Open anderbubble opened 4 years ago

anderbubble commented 4 years ago

We also found that ompi/3.x will not integrate with srun (whereas ompi/2.x will). The error message when trying to run ompi/3.x executables with srun is:

An error occurred in MPI_Init" ("[Slurm] version 16.05 or later: you can use SLURM's PMIx support.
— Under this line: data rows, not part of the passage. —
-- ==== Sys2Proof/Tests/Slice0.lean ====
section
/-! SUPPORT. Tests. Expected values come from the spec: the encodings of 30_encoding.md and the vectors V-…
of 95_test_vectors.md. The theorems `test_witness_…` show a state and operands that meet the hypotheses of
the statement they are named after, clause by clause. -/

namespace Sys2Proof.Tests

open Sys2Proof Sys2Proof.Machine

/-! ### Well-formedness -/

theorem test_wellFormed_wr : ¬ Instr.WellFormed (.wr .status 0) ∧ Instr.WellFormed (.wr .catval 0xFFFF) := by decide
theorem test_wellFormed_readOnly :
    (allRegs.filter fun r => !Instr.wellFormed (.wr r 0)) = [.status, .fcode, .xpos, .ypos, .catptr, .ovfcnt, .unrcnt] := by
  decide

/-! ### Decoding: words written out from the formats of R61 and the rows of R62 -/

theorem test_decode_nop : decode 0b00000000000000000000000000000000 = .legal .nop := by decide
theorem test_decode_srst : decode 0b00000001000000000000000000000000 = .legal .srst := by decide
theorem test_decode_wr : decode 0b00000010000000010000000000001000 = .legal (.wr .width 8) := by decide
theorem test_decode_rd : decode 0b00000011000010000000000000000000 = .legal (.rd .status) := by decide
theorem test_decode_catclr : decode 0b00010000000000000000000000000000 = .legal .catclr := by decide
theorem test_decode_catk : decode 0b00010001111111110000000000000001 = .legal (.catk 0xFF0001) := by decide
theorem test_decode_catlock : decode 0b00010010000000000000000000000000 = .legal .catlock := by decide
theorem test_decode_start : decode 0b00100000000000000000000000000000 = .legal .start := by decide
theorem test_decode_fend : decode 0b00100001000000000000000000000000 = .legal .fend := by decide
theorem test_decode_pxg : decode 0b00110000000000000000000010000001 = .legal (.pxg 0x81) := by decide
theorem test_decode_pxc : decode 0b00110001000100100011010001010110 = .legal (.pxc 0x123456) := by decide
theorem test_decode_pxi : decode 0b00110010000000000000000000001001 = .legal (.pxi 9) := by decide

/-- V-C5 to V-C9, V-G7: each reason to refuse a word. -/
theorem test_decode_illegal :
    decode 0x02080001 = .illegal .readOnlyRegister ∧ decode 0x03040000 = .illegal .undefinedRegister ∧
      decode 0x00000001 = .illegal .reservedBits ∧ decode 0x30000100 = .illegal .reservedBits ∧
      decode 0xFFFFFFFF = .illegal .reservedOpcode ∧ decode 0x40000000 = .illegal .reservedOpcode := by decide

/-- The words of the vectors V-C2, CAT5, V-F1, V-P3. -/
theorem test_encode :
    encode (.wr .ctrl 0xFFFF) = 0x0200FFFF ∧ encode (.rd .catval) = 0x03030000 ∧
      encode (.catk 0x00FF00) = 0x1100FF00 ∧ encode .catlock = 0x12000000 ∧ encode .start = 0x20000000 ∧
      encode (.pxi 0xA) = 0x3200000A := by decide

theorem test_decodeTableWord : decodeTableWord 32 0x3200000A = some (.pxi 0xA) ∧ decodeTableWord 32 0x02080001 = none := by
  decide

/-! ### Small states -/

/-- What a result shows of its next state. -/
def seen {α : Type} (r : Result) (f : State → α) : Option α :=
  match r with
  | .next t => some (f t)
  | .fault _ | .refused _ => none

/-- What is seen of a result holds of a next state it is. -/
theorem of_seen {α : Type} {r : Result} {f : State → α} {v : α} (h : seen r f = some v) : ∃ t, r = .next t ∧ f t = v := by
  cases r with
  | next t => exact ⟨t, rfl, Option.some.inj h⟩
  | fault e => cases h
  | refused e => cases h

/-- A run of `n` steps that is seen to stay in `RUN` and then to complete. -/
theorem completes {n : Nat} {s : State} (hrun : ∀ m, m < n → seen (steps m s) State.runState = some .run)
    (hend : seen (steps n s) (fun t => (t.runState, t.done)) = some (.idle, true)) :
    ∃ t, RunsFor n s ∧ steps n s = .next t ∧ FrameCompleted t := by
  obtain ⟨t, ht, hv⟩ := of_seen hend
  exact ⟨t, fun m hm => of_seen (hrun m hm), ht, congrArg Prod.fst hv, congrArg Prod.snd hv⟩

/-- `CFG m, w, h` of R71 after reset. -/
def config (m w h : Half) : State := { State.reset with ctrl := m, width := w, height := h }

/-- A frame just started. -/
def frame (m w h : Half) : State := { config m w h with runState := .run }

/-- A faulted block. -/
def faulted : State := { State.reset with runState := .fault, fcode := 4 }

/-- CAT5 of 95_test_vectors.md, before and after the lock. -/
def cat5open (s : State) : State :=
  { writeEntry 0x0000FF 0x86 (writeEntry 0x00FF00 0xC6 (writeEntry 0xFF0000 0x34
      (writeEntry 0xFFFFFF 0x0E (writeEntry 0x000000 0x00 s)))) with catval := 0x86 }
def cat5 (s : State) : State := { cat5open s with catlock := true }

/-- The accumulator of V-Q3 after four pixels: red, green, blue, white. -/
def fourColours (s : State) : State :=
  { cat5 s with palcnt := 4, ps := ⟨#[⟨0xFF0000, 0x34⟩, ⟨0x00FF00, 0xC6⟩, ⟨0x0000FF, 0x86⟩, ⟨0xFFFFFF, 0x0E⟩], rfl⟩ }

/-- A state whose host pushes one word. -/
def pushing (w : Word) (s : State) : State := { s with host := [.word w] }

/-! ### One step, from the vectors -/

/-- V-C1. -/
theorem test_nop : step (pushing 0x00000000 (frame 1 4 2)) = .next (frame 1 4 2) := rfl

/-- V-C4, P5: the registers are cleared, the streams stay. -/
theorem test_srst :
    seen (exec .srst { faulted with width := 8, pixout := [0xFF] }) (fun t => (t.runState, t.width, t.fcode, t.pixout)) =
      some (.idle, 0, 0, [0xFF]) := by decide +kernel

/-- V-C2. -/
theorem test_wr_masks :
    seen (exec (.wr .ctrl 0xFFFF) State.reset) State.ctrl = some 0x0037 ∧
      seen (exec (.wr .catval 0x1234) State.reset) State.catval = some 0x0034 := by decide +kernel

/-- V-F8: `WR` in `RUN` is `PROTOCOL`, `WIDTH` stays. -/
theorem test_wr_running :
    seen (exec (.wr .width 8) (frame 1 4 1)) (fun t => (t.fcode, t.width, t.diag)) =
      some (5, 4, [⟨0x05, 0, 0, 0x02010008⟩]) := by decide +kernel

/-- V-Q3: `STATUS` with `DONE`, `CATLOCK`, `OVF`; P4: with `PALCNT` = 4. -/
theorem test_rd_status :
    seen (exec (.rd .status) { State.reset with done := true, catlock := true, ovf := true }) State.rsp = some [0x2C] ∧
      seen (exec (.rd .status) { State.reset with done := true, catlock := true, palcnt := 4 }) State.rsp =
        some [0x40C] := by decide +kernel

/-- V-K5: `CATPTR` = 256 is readable whole. -/
theorem test_rd_catptr : seen (exec (.rd .catptr) { State.reset with catptr := 256 }) State.rsp = some [0x100] := by
  decide +kernel

/-- V-K4. -/
theorem test_catclr : seen (exec .catclr (cat5open State.reset)) (fun t => (t.catptr.val, (t.cat[0]).valid)) = some (0, false) := by
  decide +kernel

/-- V-K3: `CATK` after the lock. -/
theorem test_catk_locked :
    seen (exec (.catk 0) (cat5 State.reset)) (fun t => (t.fcode, t.catptr.val, t.diag)) =
      some (5, 5, [⟨0x05, 0, 0, 0x11000000⟩]) := by decide +kernel

/-- V-K5: the 257th entry, and the 256th. -/
theorem test_catk_full :
    seen (exec (.catk 0x000100) { State.reset with catptr := 256 }) (fun t => (t.fcode, t.diag)) =
        some (7, [⟨0x07, 0, 0, 0x11000100⟩]) ∧
      seen (exec (.catk 0x0000FF) { State.reset with catptr := 255 }) (fun t => (t.catptr.val, t.cat[255])) =
        some (256, ⟨true, 0x0000FF, 0⟩) := by decide +kernel

/-- V-K2, V-K7. -/
theorem test_catlock :
    seen (exec .catlock State.reset) (fun t => (t.fcode, t.catlock)) = some (2, false) ∧
      seen (exec .catlock (cat5 State.reset)) (fun t => (t.runState, t.catlock)) = some (.idle, true) := by
  decide +kernel

/-- V-K6: a duplicate key, the lowest entry wins. -/
theorem test_lookup_duplicate :
    catLookup (writeEntry 0xAABBCC 0x22 (writeEntry 0xAABBCC 0x11 State.reset)) 0xAABBCC = some 0x11 := by decide +kernel

/-- V-K8, under `CAT_MATCH = NEAREST`. -/
theorem test_lookup_nearest :
    lookupWith .nearest (loaded (cat5 State.reset)) 0x123456 = some 0x00 ∧
      lookupWith .nearest (loaded (cat5 State.reset)) 0x808080 = some 0x0E ∧ distance 0x123456 0x000000 = 10424 := by
  decide +kernel

/-- V-F14; V-F2. -/
theorem test_start :
    seen (exec .start (config 1 4 1)) (fun t => (t.runState, t.xpos, t.ypos)) = some (.run, 0, 0) ∧
      seen (exec .start (config 5 8 1)) (fun t => (t.runState, t.fcode)) = some (.fault, 2) := by decide +kernel

/-- V-F1, V-F9, V-F10, V-F11. -/
theorem test_start_badConfig :
    [config 1 6 1, config 1 0 1, config 7 8 1, config 0x36 8 1].map (fun s => seen (exec .start s) State.fcode) =
      [some 6, some 6, some 6, some 6] := by decide +kernel

/-- V-F13; P5. -/
theorem test_fend :
    exec .fend State.reset = .next State.reset ∧
      seen (exec .fend { frame 1 4 2 with xpos := 2, ypos := 1 }) (fun t => (t.runState, t.fcode, t.diag)) =
        some (.fault, 1, [⟨0x01, 1, 2, 0x21000000⟩]) := ⟨rfl, by decide +kernel⟩

/-- V-G2's last pixel: the byte `AF`, the line end, the frame end. -/
theorem test_pxg_last :
    seen (exec (.pxg 0xFF) { frame 1 8 1 with xpos := 7, pcnt := 3, pacc := 0x2B })
        (fun t => (t.pixout, t.xpos, t.ypos, t.runState, t.done)) = some ([0xAF], 0, 1, .idle, true) := by decide +kernel

/-- V-G1, V-G2, V-G3: the indices of direct classification. -/
theorem test_pxg_indices :
    [0x00, 0x7F, 0x80, 0xFF, 0x40, 0xC8, 0x64, 0x81].map (levelOf 128) = [0, 0, 1, 1, 0, 1, 0, 1] ∧
      [0x00, 0x3F, 0x40, 0x7F, 0x80, 0xBF, 0xC0, 0xFF].map (levelOf 64) = [0, 0, 1, 1, 2, 2, 3, 3] ∧
      [0x00, 0x0F, 0x10, 0xFF].map (levelOf 16) = [0, 0, 1, 15] := by decide

/-- V-D5, with `DITHER_LUT_REF`. -/
theorem test_dither_calls :
    ditherWith ditherLutRef 0x58 0 1 = 2 ∧ ditherWith ditherLutRef 0x58 1 1 = 1 ∧ ditherWith ditherLutRef 0x58 0 0 = 1 ∧
      ditherWith ditherLutRef 0x5F 0 1 = 2 ∧ ditherWith ditherLutRef 0x58 4 5 = 2 := by decide

/-- V-D2: the tile rows of bucket 6. -/
theorem test_dither_tile :
    (List.finRange 4).map (fun y => (List.finRange 4).map fun x => ditherLutRef 6 x y) =
      [[1, 2, 1, 2], [2, 1, 2, 1], [1, 2, 1, 2], [2, 1, 2, 1]] := by decide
This
requires that you configure and build SLURM --with-pmix.")

https://rmacc.slack.com/archives/CTCKASMGB/p1587676134244700

Originally

Compile openmpi/3.1.4 with the --with-pmi flag to ensure proper integration with Slurm srun

anderbubble commented 4 years ago

I have confirmed that openmpi/3 is already compiled with pmi support.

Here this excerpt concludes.